Dès lors l’approvisionnement de leur capitale devint le plus grand souci des empereurs. Le peuple romain, si soumis, si complaisant, si prêt à flatter tous les caprices de ses maîtres, ne se fâchait plus que lorsqu’il craignait de voir sa ration de blé diminuée. Au moindre retard qu’éprouvaient les distributions, qui devaient se faire tous les mois, cette populace, qui d’ordinaire acceptait tout sans se plaindre, s’ameutait devant le palais, ou, en l’absence du prince, allait piller la maison et briser les meubles du préfet de Rome. Quand le bruit se répandait que le pain pourrait manquer, il courait par la ville de ces frayeurs insensées comme on en a vu chez nous dans les plus mauvais jours de notre révolution, et qui disposaient la foule à tous les excès.
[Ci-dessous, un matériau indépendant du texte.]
-- ==== Sys2Proof/Laws/StaysC.lean ====
section
/-! SUPPORT. Laws: what the operations of Areas, Millwheel, Gauge, Hamper, Restore keep (see Stays). -/

namespace Sys2Proof.Machine

set_option linter.all false
set_option Elab.async false

open Sys2Proof.Safety

theorem State.adminEnd_stays {σ s : State} (h : Stays σ s) (h st res0 : Nat) :
    Stays σ (State.adminEnd s h st res0) := by
  unfold State.adminEnd
  iterate 40 (try any_goals first
    | with_reducible (first | exact h | assumption | apply State.finish_stays | refine Stays.ite (fun _ => ?_) (fun _ => ?_)
                            | refine Stays.ofSnd (by assumption) ?_ | refine Stays.ofFst (by assumption) ?_)
    | split | dsimp only | with_reducible refine Stays.upd ?_)

theorem State.pageWrite_stays {σ s : State} (h : Stays σ s) (t a : Nat) (r : ArrayRec) (p : Nat) (ps : List Nat) :
    Stays σ (State.pageWrite s t a r p ps) := by
  unfold State.pageWrite
  iterate 40 (try any_goals first
    | with_reducible (first | exact h | assumption | apply State.taskWrite_stays | apply Stays.foldl | apply Stays.foldlSnd
                            | apply Stays.foldlFst | refine Stays.ite (fun _ => ?_) (fun _ => ?_)
                            | refine Stays.ofSnd (by assumption) ?_ | refine Stays.ofFst (by assumption) ?_)
    | intro _ _ _ | split | dsimp only | with_reducible refine Stays.upd ?_)

theorem State.pageClean_stays {σ s : State} (h : Stays σ s) (arr page : Nat) :
    Stays σ (State.pageClean s arr page) := by
  unfold State.pageClean
  iterate 40 (try any_goals first
    | with_reducible (first | exact h | assumption | refine Stays.ite (fun _ => ?_) (fun _ => ?_)
                            | refine Stays.ofSnd (by assumption) ?_ | refine Stays.ofFst (by assumption) ?_)
    | split | dsimp only | with_reducible refine Stays.upd ?_)

theorem State.pageGo_stays {σ s : State} (h : Stays σ s) (arr page at0 : Nat) (r : ArrayRec) :
    Stays σ (State.pageGo s arr page at0 r) := by
  unfold State.pageGo
  iterate 40 (try any_goals first
    | with_reducible (first | exact h | assumption | apply State.scTouch_stays | apply State.updTask_stays
                            | apply State.addTask_stays | apply State.pageWrite_stays | apply State.pageClean_stays
                            | apply Stays.foldl | apply Stays.foldlSnd | apply Stays.foldlFst
                            | refine Stays.ite (fun _ => ?_) (fun _ => ?_) | refine Stays.ofSnd (by assumption) ?_
                            | refine Stays.ofFst (by assumption) ?_)
    | intro _ _ _ | split | dsimp only | with_reducible refine Stays.upd ?_)

theorem State.lgForce_stays {σ s : State} (h : Stays σ s) :
    Stays σ (State.lgForce s) := by
  unfold State.lgForce
  iterate 40 (try any_goals first
    | with_reducible (first | exact h | assumption | apply State.pageGo_stays | apply Stays.foldl | apply Stays.foldlSnd
                            | apply Stays.foldlFst | refine Stays.ite (fun _ => ?_) (fun _ => ?_)
                            | refine Stays.ofSnd (by assumption) ?_ | refine Stays.ofFst (by assumption) ?_)
    | intro _ _ _ | split | dsimp only | with_reducible refine Stays.upd ?_)

theorem State.pageEnd_stays {σ s : State} (h : Stays σ s) (t : Nat) (x : Task) (r : ArrayRec) (p : Nat) :
    Stays σ (State.pageEnd s t x r p) := by
  unfold State.pageEnd
  iterate 40 (try any_goals first
    | with_reducible (first | exact h | assumption | apply State.endTask_stays | apply State.lgPaged_stays
                            | refine Stays.ite (fun _ => ?_) (fun _ => ?_) | refine Stays.ofSnd (by assumption) ?_
                            | refine Stays.ofFst (by assumption) ?_)
    | split | dsimp only | with_reducible refine Stays.upd ?_)

theorem State.copyWrite_stays {σ s : State} (h : Stays σ s) (t a : Nat) (r : ArrayRec) (ks ps : List Nat) :
    Stays σ (State.copyWrite s t a r ks ps) := by
  unfold State.copyWrite
  iterate 40 (try any_goals first
    | with_reducible (first | exact h | assumption | apply State.taskWrite_stays | apply Stays.foldl | apply Stays.foldlSnd
                            | apply Stays.foldlFst | refine Stays.ite (fun _ => ?_) (fun _ => ?_)
                            | refine Stays.ofSnd (by assumption) ?_ | refine Stays.ofFst (by assumption) ?_)
    | intro _ _ _ | split | dsimp only | with_reducible refine Stays.upd ?_)

theorem State.copyFill_stays {σ s : State} (h : Stays σ s) (a : Nat) (target : Option Nat) :
    Stays σ (State.copyFill s a target) := by
  unfold State.copyFill
  iterate 40 (try any_goals first
    | with_reducible (first | exact h | assumption | apply State.copyMove_stays | refine Stays.ite (fun _ => ?_) (fun _ => ?_)
                            | refine Stays.ofSnd (by assumption) ?_ | refine Stays.ofFst (by assumption) ?_)
    | split | dsimp only | with_reducible refine Stays.upd ?_)

theorem State.copyFailed_stays {σ s : State} (h : Stays σ s) (a p : Nat) :
    Stays σ (State.copyFailed s a p) := by
  unfold State.copyFailed
  iterate 40 (try any_goals first
    | with_reducible (first | exact h | assumption | apply State.bump_stays | apply State.copyMove_stays
                            | refine Stays.ite (fun _ => ?_) (fun _ => ?_) | refine Stays.ofSnd (by assumption) ?_
                            | refine Stays.ofFst (by assumption) ?_)
    | split | dsimp only | with_reducible refine Stays.upd ?_)

theorem State.copyGo_stays {σ s : State} (h : Stays σ s) (t k : Nat) (x : Task) (r : ArrayRec) :
    Stays σ (State.copyGo s t k x r) := by
  unfold State.copyGo
  iterate 40 (try any_goals first
    | with_reducible (first | exact h | assumption | apply State.copyFailed_stays | apply State.copyWrite_stays
                            | apply State.endTask_stays | apply State.setPhase_stays | apply State.updTask_stays
                            | apply Stays.foldl | apply Stays.foldlSnd | apply Stays.foldlFst
                            | refine Stays.ite (fun _ => ?_) (fun _ => ?_) | refine Stays.ofSnd (by assumption) ?_
                            | refine Stays.ofFst (by assumption) ?_)
    | intro _ _ _ | split | dsimp only | with_reducible refine Stays.upd ?_)

theorem State.moveGo_stays {σ s : State} (h : Stays σ s) (t : Nat) (x : Task) (r : ArrayRec) :
    Stays σ (State.moveGo s t x r) := by
  unfold State.moveGo
  iterate 40 (try any_goals first
    | with_reducible (first | exact h | assumption | apply State.bump_stays | apply State.copyFill_stays
                            | apply State.copyFree_stays | apply State.copyMove_stays | apply State.copyWrite_stays
                            | apply State.endTask_stays | apply State.setArr_stays | apply State.setTask_stays
                            | refine Stays.ite (fun _ => ?_) (fun _ => ?_) | refine Stays.ofSnd (by assumption) ?_
                            | refine Stays.ofFst (by assumption) ?_)
    | split | dsimp only | with_reducible refine Stays.upd ?_)

theorem State.labelRaise_stays {σ s : State} (h : Stays σ s) (a p : Nat) :
    Stays σ (State.labelRaise s a p) := by
  unfold State.labelRaise
  exact State.updArr_stays h _ _

theorem State.labelWrite_stays {σ s : State} (h : Stays σ s) (t a p lba : Nat) (zf : Bool) :
    Stays σ (State.labelWrite s t a p lba zf) := by
  unfold State.labelWrite
  iterate 40 (try any_goals first
    | with_reducible (first | exact h | assumption | apply State.taskWrite_stays | apply State.labelRaise_stays
                            | refine Stays.ite (fun _ => ?_) (fun _ => ?_)
                            | refine Stays.ofSnd (by assumption) ?_ | refine Stays.ofFst (by assumption) ?_)
    | split | dsimp only | with_reducible refine Stays.upd ?_)

theorem State.targetGo_stays {σ s : State} (h : Stays σ s) (t p : Nat) (x : Task) (r : ArrayRec) :
    Stays σ (State.targetGo s t p x r) := by
  unfold State.targetGo
  iterate 40 (try any_goals first
    | with_reducible (first | exact h | assumption | apply State.copyFill_stays | apply State.endTask_stays
                            | apply State.labelWrite_stays | apply State.pageWrite_stays
                            | apply State.setPhase_stays | apply State.setTask_stays | apply State.targetFail_stays
                            | apply State.taskFlush_stays | refine Stays.ite (fun _ => ?_) (fun _ => ?_)
                            | refine Stays.ofSnd (by assumption) ?_ | refine Stays.ofFst (by assumption) ?_)
    | split | dsimp only | with_reducible refine Stays.upd ?_)
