-- ==== Sys2Proof/Laws/StaysExec.lean ====
section
/-! SUPPORT. Laws: what every command keeps, and all of it once for exec (see Stays). -/

namespace Sys2Proof.Machine

set_option linter.all false
set_option Elab.async false

open Sys2Proof.Safety

theorem execScBufferWriteback_stays {σ s t : State} (w : Stays σ s) (e : execScBufferWriteback s = .next t) :
    Stays σ t := by
  rw [← Host.Outcome.next.inj e]
  iterate 40 (try any_goals first
    | with_reducible (first | exact w | assumption | apply State.scDrain1_stays | refine Stays.ite (fun _ => ?_) (fun _ => ?_)
                            | refine Stays.ofSnd (by assumption) ?_ | refine Stays.ofFst (by assumption) ?_)
    | split | dsimp only | with_reducible refine Stays.upd ?_)

theorem execScDisable_stays {σ s t : State} (w : Stays σ s) (e : execScDisable s = .next t) :
    Stays σ t := by
  rw [← Host.Outcome.next.inj e]
  iterate 40 (try any_goals first
    | with_reducible (first | exact w | assumption | apply State.scDisable_stays | refine Stays.ite (fun _ => ?_) (fun _ => ?_)
                            | refine Stays.ofSnd (by assumption) ?_ | refine Stays.ofFst (by assumption) ?_)
    | split | dsimp only | with_reducible refine Stays.upd ?_)

theorem execScEnable_stays {σ s t : State} (w : Stays σ s) (e : execScEnable s = .next t) :
    Stays σ t := by
  rw [← Host.Outcome.next.inj e]
  iterate 40 (try any_goals first
    | with_reducible (first | exact w | assumption | apply State.scEnable_stays | refine Stays.ite (fun _ => ?_) (fun _ => ?_)
                            | refine Stays.ofSnd (by assumption) ?_ | refine Stays.ofFst (by assumption) ?_)
    | split | dsimp only | with_reducible refine Stays.upd ?_)

theorem execScDrainDone_stays {σ s t : State} (h : Stays σ s) (e : execScDrainDone s = .next t) :
    Stays σ t := by
  unfold execScDrainDone at e
  rw [← Host.Outcome.next.inj e]
  iterate 40 (try any_goals first
    | with_reducible (first | exact h | assumption | apply State.scDrained_stays
                            | refine Stays.ite (fun _ => ?_) (fun _ => ?_) | refine Stays.ofSnd (by assumption) ?_
                            | refine Stays.ofFst (by assumption) ?_)
    | split | dsimp only | with_reducible refine Stays.upd ?_)

theorem execScInvalidateDone_stays {σ s t : State} (w : Stays σ s) (e : execScInvalidateDone s = .next t) :
    Stays σ t := by
  rw [← Host.Outcome.next.inj e]
  iterate 40 (try any_goals first
    | with_reducible (first | exact w | assumption | apply State.setFlag_stays | refine Stays.ite (fun _ => ?_) (fun _ => ?_)
                            | refine Stays.ofSnd (by assumption) ?_ | refine Stays.ofFst (by assumption) ?_)
    | split | dsimp only | with_reducible refine Stays.upd ?_)

theorem execLoomJobSubmit_stays {σ s t : State} (w : Stays σ s) (q : Nat) (e : execLoomJobSubmit q s = .next t) :
    Stays σ t := by
  rw [← Host.Outcome.next.inj e]
  iterate 40 (try any_goals first
    | with_reducible (first | exact w | assumption | refine Stays.ite (fun _ => ?_) (fun _ => ?_)
                            | refine Stays.ofSnd (by assumption) ?_ | refine Stays.ofFst (by assumption) ?_)
    | split | dsimp only | with_reducible refine Stays.upd ?_)

theorem execLoomJobStart_stays {σ s t : State} (w : Stays σ s) (e : execLoomJobStart s = .next t) :
    Stays σ t := by
  rw [← Host.Outcome.next.inj e]
  iterate 40 (try any_goals first
    | with_reducible (first | exact w | assumption | apply State.setFld_stays | refine Stays.ite (fun _ => ?_) (fun _ => ?_)
                            | refine Stays.ofSnd (by assumption) ?_ | refine Stays.ofFst (by assumption) ?_)
    | split | dsimp only | with_reducible refine Stays.upd ?_)

theorem execLmTjobGo_stays {σ s t : State} (w : Stays σ s) (e : execLmTjobGo s = .next t) :
    Stays σ t := by
  rw [← Host.Outcome.next.inj e]
  iterate 40 (try any_goals first
    | with_reducible (first | exact w | assumption | apply State.tjobGo_stays | refine Stays.ite (fun _ => ?_) (fun _ => ?_)
                            | refine Stays.ofSnd (by assumption) ?_ | refine Stays.ofFst (by assumption) ?_)
    | split | dsimp only | with_reducible refine Stays.upd ?_)

theorem execInjectDp_stays {σ s t : State} (w : Stays σ s) (e : execInjectDp s = .next t) :
    Stays σ t := by
  rw [← Host.Outcome.next.inj e]
  iterate 40 (try any_goals first
    | with_reducible (first | exact w | assumption | apply State.injectDp_stays | refine Stays.ite (fun _ => ?_) (fun _ => ?_)
                            | refine Stays.ofSnd (by assumption) ?_ | refine Stays.ofFst (by assumption) ?_)
    | split | dsimp only | with_reducible refine Stays.upd ?_)

theorem execLdWbSet_stays {σ s t : State} (w : Stays σ s) (e : execLdWbSet s = .next t) :
    Stays σ t := by
  rw [← Host.Outcome.next.inj e]
  iterate 40 (try any_goals first
    | with_reducible (first | exact w | assumption | apply State.wbSet_stays | refine Stays.ite (fun _ => ?_) (fun _ => ?_)
                            | refine Stays.ofSnd (by assumption) ?_ | refine Stays.ofFst (by assumption) ?_)
    | split | dsimp only | with_reducible refine Stays.upd ?_)

theorem execLdDrain_stays {σ s t : State} (w : Stays σ s) (e : execLdDrain s = .next t) :
    Stays σ t := by
  rw [← Host.Outcome.next.inj e]
  iterate 40 (try any_goals first
    | with_reducible (first | exact w | assumption | apply State.ldDrain_stays | refine Stays.ite (fun _ => ?_) (fun _ => ?_)
                            | refine Stays.ofSnd (by assumption) ?_ | refine Stays.ofFst (by assumption) ?_)
    | split | dsimp only | with_reducible refine Stays.upd ?_)

theorem execIdleTimerExpiry_stays {σ s t : State} (w : Stays σ s) (fr : Nat) (e : execIdleTimerExpiry fr s = .next t) :
    Stays σ t := by
  rw [← Host.Outcome.next.inj e]
  iterate 40 (try any_goals first
    | with_reducible (first | exact w | assumption | apply State.toReady_stays | refine Stays.ite (fun _ => ?_) (fun _ => ?_)
                            | refine Stays.ofSnd (by assumption) ?_ | refine Stays.ofFst (by assumption) ?_)
    | split | dsimp only | with_reducible refine Stays.upd ?_)
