-- ==== Sys2Proof/Tests/Slice0.lean ====
section
/-! SUPPORT. The model's own tests: ill-formed commands, the spec's worked examples, one step of single commands, and for
every statement of Obligations.lean with hypotheses a witness that meets them. A witness of the k-th clause with hypotheses of
the statement N (counted from 0, in the order they are written) is named wit_N_k; where one clause's hypotheses contain
another's, the witness of the larger serves both. -/

namespace Sys2Proof.Tests

open Sys2Proof.Machine Sys2Proof.Safety

set_option linter.all false
set_option Elab.async false

/-! ### Small states to test on -/

/-- State.reset with some registers set. -/
def hw (l : List (Nat × Nat)) : State := l.foldl (fun s e => s.setReg e.1 e.2) State.reset
/-- The same at a later AON count. -/
def hwAt (n : Nat) (l : List (Nat × Nat)) : State := { hw l with now := n }
/-- The state an outcome leads to. -/
def nextOf (o : Out) : State := match o with
  | .next t => t
  | _ => State.reset
/-- The state one command leads to. -/
def run (c : Instr) (s : State) : State := nextOf (exec c s)

/-- A submission entry by its fields (Table 15-1): opcode, TGT, P0, P1, P2, DPTR, P3. -/
def ent (o tgt p0 p1 p2 : Nat) (dptr : Nat := 0) (p3 : List Byte := []) : List Byte :=
  toLe 1 o ++ zeros 1 ++ toLe 2 7 ++ toLe 2 tgt ++ zeros 2 ++ toLe 8 dptr ++ toLe 8 p0 ++ toLe 4 p1 ++ toLe 4 p2 ++
  bytesAt p3 0 28 ++ zeros 4
/-- A command taken with handle 1, ready to execute. -/
def cmdOf (f : Func) (e : List Byte) (segs : List (Nat × Nat) := []) : Cmd :=
  { h := 1, f := f, sq := 1, cq := 1, pos := 0, prio := 0, ent := e, ph := .ready, segs := segs }
/-- The same with data that has arrived. -/
def cmdData (e d : List Byte) (segs : List (Nat × Nat)) : Cmd :=
  { cmdOf .pf1 e segs with recv := [⟨0, 0, d⟩] }

/-- A PARITY array of 2 + 1 positions at ports 0, 1 and 2, chunks of one block, 16 stripes. -/
def arrA : ArrayRec :=
  { kind := 0, dw := 2, k := 1, chunk := 0, meta_ := 2, state := 1, base := 0, count := 16, epoch := 1, failed := 0, pos := [0, 1, 2]
    h := 262144, ident := [], created := 0, labelGen := [], copyA := some 0, copyB := some 1, moves := 0, nguid := [] }
/-- The array at the stripes of its one BLOCK volume 0 and its LOG volume 1, with stream 0 OPEN in volume 1. -/
def volB : Vol := { cls := 0, arr := 0, base := 0, count := 4, deleting := false, prio := 0, deadline := 0 }
def volL : Vol := { cls := 1, arr := 0, base := 4, count := 8, deleting := false, prio := 0, deadline := 0 }
def strm : Stream :=
  { state := 1, policy := 0, vol := 1, idleMs := 10, base := 0, count := 8, recMax := 4096, retain := 0, trim := 0, next := 1
    vis := 0, cur := 0, lastTime := 0, idx := [(0, {})], done := [], refused := [], holes := [], holdAt := 0 }
/-- Ports 0 to 2 READY. -/
def okPort : Port := { state := Ps.ready, present := true, ioq := 1, depth := 64, lanes := 4, speed := 4, rdy := true, ident := true }
/-- An array in service in NORMAL mode. -/
def svc (l : List (Nat × Nat) := []) : State :=
  { hw ([(Reg.RV_MODE, 1), (Reg.HP_STATUS, 0x30001)] ++ l) with
    st := { arrays := [(0, arrA)], vols := [(0, volB), (1, volL)] }
    mp := { ports := [(0, okPort), (1, okPort), (2, okPort)], widths := 0xFFFF }
    sv := { streams := [(0, strm)] }
    lg := { replayed := 1 } }
/-- The array in service with one command. -/
def svcCmd (c : Cmd) (l : List (Nat × Nat) := []) : State := { svc l with cmds := [c] }
/-- A frame of stripe 0 of array 0 in FILLING with chunk 0 held. -/
def frm : Frame :=
  { arr := 0, stripe := 0, vol := 0, stream := none, state := Fs.filling, cls := 0, order := 0, cur := [(0, ⟨0x100000, [2]⟩)], succ := []
    par := [], idleAt := 0, ageAt := 0, wt := false, wtNext := false, used := false, faulted := false, img := none, first := false
    gen := 0, resync := false, succAt := 0, lap := false }
def svcFrame (n : Nat) (f : Frame) (l : List (Nat × Nat) := []) : State :=
  { svc l with now := n, ld.frames := [(0, f)] }
/-- A member command on port 0. -/
def mc : MCmd :=
  { port := 0, qp := 1, cid := 5, op := .read, lba := 0, n := 1, data := [], tags := [], client := .smart, issued := 0, dl := none
    again := false, expired := false, timedOut := false }
def svcMp (n : Nat) (c : MCmd) : State := { svc with now := n, mp.cmds := [c] }
def svcPort (n : Nat) (q : Port) (l : List (Nat × Nat) := []) : State := { svc l with now := n, mp.ports := [(0, q)] }
/-- A job of the Loom in queue q. -/
def job (q : Nat) (c : LClient) : LJob :=
  { id := 1, q := q, op := 0, d := 2, k := 1, erase := 0, zero := 0, len := 1, crcOut := false, tag := 0, src := [], dst := [], result := 0
    crcList := 0, client := c, second := false, bad := false, at_ := 0, parked := false }
def task (k : TKind) (p : TPhase) : Task := { id := 9, kind := k, arr := 0, stripe := 0, off := 0, len := 1, phase := p }
def noteA : Note := { unit := Rank.gauge, value := 1, sev := Sev.fault, arg := 0, detail := 0, amount := 0, time := 0, rep := 0 }
/-- Rings 1 and 1 of PF0 with 16 entries, inline, bus master on for both functions. -/
def ringS : State :=
  hw [(Reg.HP_STATUS, 0x30001), (Reg.RG_SQ_CFG true 1, 0x01010004), (Reg.RG_CQ_CFG true 1, 0x08010004)]
/-- Entry 0 of the window table: PF0, 4 KiB at BAR2 offset 0 on DRAM address 0; CTRL bits as given with bit 0. -/
def winS (mode ctrl : Nat) : State := hw [(Reg.RV_MODE, mode), (Reg.WT_E_CTRL 0, ctrl)]
/-- Ports 0 to 3 READY and in no array, and the command that creates array 0 of 2 + 1 positions with 16 stripes on the first three. -/
def freeMembers : State :=
  { hw [(Reg.RV_MODE, 1), (Reg.HP_STATUS, 0x30001)] with
    mp := { ports := (List.range 4).map fun p => (p, { okPort with lbas := 10000000, meta_ := 2 }), widths := 0xFFFF } }
def createCmd : Cmd := cmdData (ent 0x81 0 16 33040 0 4096) ([0, 1, 2] ++ ones 29) [(0x1000, 32)]
/-- A Ledger request for the OPEN of a stripe. -/
def openReq : LgReq :=
  { unit := 0, kind := Lk.open_, arr := 0, stripe := 3, gen := 1, mask := 0, frame := 0, dump := [], cont := .resync, counted := true }
/-- A Millwheel that may start, one with a hub divider, and a commissioning measurement of a good step. -/
def startable : State := hw [(Reg.MW_CTRL, 1), (Reg.MW_C_STATUS, 1), (Reg.MW_C_PSI, 5000), (Reg.MW_ONOFF, 0)]
def hubS : State := hw [(Reg.MW_VDIV, 0x40000000)]
def noMeas : CommMeas := ⟨true, 0, 0, 0, 0, 0, 0, 0, 0, 0, 0, 0, 0, 0⟩
/-- A Keep with one closed event record (slot 64, SEQ 0) of severity FAULT, signature of noteA; its CRC-32C is at 0x3F8. -/
def recBytes : List Byte :=
  putBytes (putBytes (zeros 0x3F8) 0x18 [3, 2]) 0x28 (alSigBytes Rank.gauge 1 0 0)
def recKeep : List Host.Cell := memWriteN [] (alSlot 64) (recBytes ++ [0x53, 0x72, 0x9F, 0x15] ++ toLe 4 0xA1A1A1A1)
/-- The register map's entry for a key, and one of its fields. -/
def desc (k : Nat) : RegDesc := (regDesc? k).getD ⟨0, 0, 0, 0, 0, .chip, []⟩
def fieldAt (k i : Nat) : RField := (desc k).fields.getD i ⟨0, 0, .ro, 0⟩
/-- The key of R358 set to zeros, a nonce, and a request that carries its MAC. -/
def keyS : State := { State.reset with keep := memWriteN [] 0xDC028 (toLe 8 0x4B455901), kp.nonce := some ⟨[1], 0⟩ }
def authHead : List Byte := toLe 2 64 ++ toLe 2 65 ++ [1] ++ zeros 27
def authCmd : Cmd := cmdData (ent 0x95 0 0 0 0) (authHead ++ hmacSha256 (zeros 32) ([1] ++ authHead)) [(0x1000, 64)]
/-- A fold with its value evaluated at each element, as the kernel needs it. -/
def foldFast (f : Nat → Byte → Nat) : List Byte → Nat → Nat
  | [], c => c
  | b :: bs, c => match f c b with
    | 0 => foldFast f bs 0
    | n + 1 => foldFast f bs (n + 1)
theorem foldFast_eq (f : Nat → Byte → Nat) (bs : List Byte) (c : Nat) : bs.foldl f c = foldFast f bs c := by
  induction bs generalizing c with
  | nil => rfl
  | cons b bs ih =>
    rw [List.foldl_cons, ih, foldFast]
    cases f c b <;> rfl
theorem crc32c_eq (bs : List Byte) : crc32c bs = foldFast (fun c b => crcShift 8 (c ^^^ b.toNat)) bs 0xFFFFFFFF ^^^ 0xFFFFFFFF := by
  rw [crc32c, foldFast_eq]
theorem recKeep_newest : State.alNewest { State.reset with keep := recKeep } = some 64 := by
  simp only [State.alNewest, State.alValid, recOk, crc32c_eq]; decide +kernel
theorem recKeep_valid : State.alValid { State.reset with keep := recKeep } 64 = true := by
  simp only [State.alValid, recOk, crc32c_eq]; decide +kernel
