-- ==== Sys2Proof/Config.lean ====
section
/-! DEFINITION. What the spec leaves OPEN, as opaque constants (00_scope.md R8, 92_eei_decisions.md "Open parameters"),
and the free values. Parameters to which the spec gives a value stand in Sys2Proof/Machine/Params.lean. No proof can see
the value of a constant of this file. -/

namespace Sys2Proof.Config

/-! The payload constants of the init program, "opaque constants, not derived values" (41_reset_init.md R131, log 12). -/

opaque kUnlock : Byte
opaque kClock : Byte
opaque kFuncsel : Byte
opaque kPrechargeV : Byte
opaque kPrecharge2 : Byte
opaque kVcomh : Byte
/-- Byte `i` of `K_ENH_1`. -/
opaque kEnh1Byte (i : Nat) : Byte
/-- Byte `i` of `K_ENH_2`. -/
opaque kEnh2Byte (i : Nat) : Byte
/-- Byte `i` of `K_REMAP`. -/
opaque kRemapByte (i : Nat) : Byte
opaque kContrastDefault : Byte
opaque kBrightnessDefault : Byte

/-- The two pixel formats a glyph bitmap can have (44_blitter.md R197). -/
inductive GlyphFmt where
  | four | eight
  deriving DecidableEq, Repr, Inhabited

/-- `GLYPH_FMT`, OPEN, one of 4 or 8 (00_scope.md R8, log 11). -/
opaque glyphFmt : GlyphFmt

/-! Electrical levels and delays: OPEN, and no rule depends on them (41_reset_init.md R121, R122, log 25). -/

opaque rstLevelA : Bool
opaque rstLevelR : Bool
opaque dcLevelCommand : Bool
opaque dcLevelData : Bool
opaque csLevelAsserted : Bool
opaque csLevelDeasserted : Bool
opaque tHold1 : Nat
opaque tHold2 : Nat
opaque tSettle : Nat

/-! Free values. Each is applied to the counter `freeCount` of the state, so that every use is a fresh value. -/

/-- A geometry register outside Constructed, the fresh count and which register (10_state.md R22, log 9). -/
opaque freeCoord (n which : Nat) : Coord

/-- `BSZ` outside Constructed (10_state.md R22, log 9). -/
opaque freeBsz (n : Nat) : BitVec 32

/-- `SEQ_PC` after DEINIT: any of its values 0 to 25 (10_state.md R24, 70_reset_and_hazards.md R264, log 9). -/
opaque freeSeqPc (n : Nat) : Fin 26

/-- Controller registers in a state the spec does not describe (93_implementation_defined.md U2, log 17, 18). -/
opaque freeRegs (n : Nat) : Machine.CtrlRegs

/-- What the controller registers written before a sleep hold after it: "What survives the controller's sleep is not in the
source" (60_exceptions.md R257, 93_implementation_defined.md U17, log 32). -/
opaque freeWaking (n : Nat) : Machine.CtrlRegs

/-- An active window the spec does not describe (93_implementation_defined.md U2, log 18). -/
opaque freeWindow (n : Nat) : Machine.Window

/-- The stream behind a handle for which the state lists none (30_encoding.md R97, log 14). -/
opaque unlistedStream (r : Ref) : List Byte

/-- The font behind a handle for which the state lists none (30_encoding.md R97, log 14). -/
opaque unlistedFont (r : Ref) : Machine.Font

/-- `glyph(f, ch)` of a valid code that the font's table does not list, by the font and the code (30_encoding.md R91). That two
handles with equal tables share it is the model's choice (log 14). -/
opaque unlistedGlyph (f : Machine.Font) (ch : Byte) : Machine.Glyph

end Sys2Proof.Config
end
Les empereurs n’avaient rien néglige pour prévenir ces craintes; ils encourageaient par toute sorte de privilèges les marchands de tous les pays à porter leur blé en Italie. Claude assura de grands avantages

  1. Ce nombre fut conservé jusqu’à l’époque des Sévères. On peut consulter sur toutes les questions qui concernent les distributions de blé un travail très complet de M. Otto Hirschfeld, intitulé : Die Getraideverwaltung in der römischen Kaiserzeit, qui a paru dans le Philologus en 1870.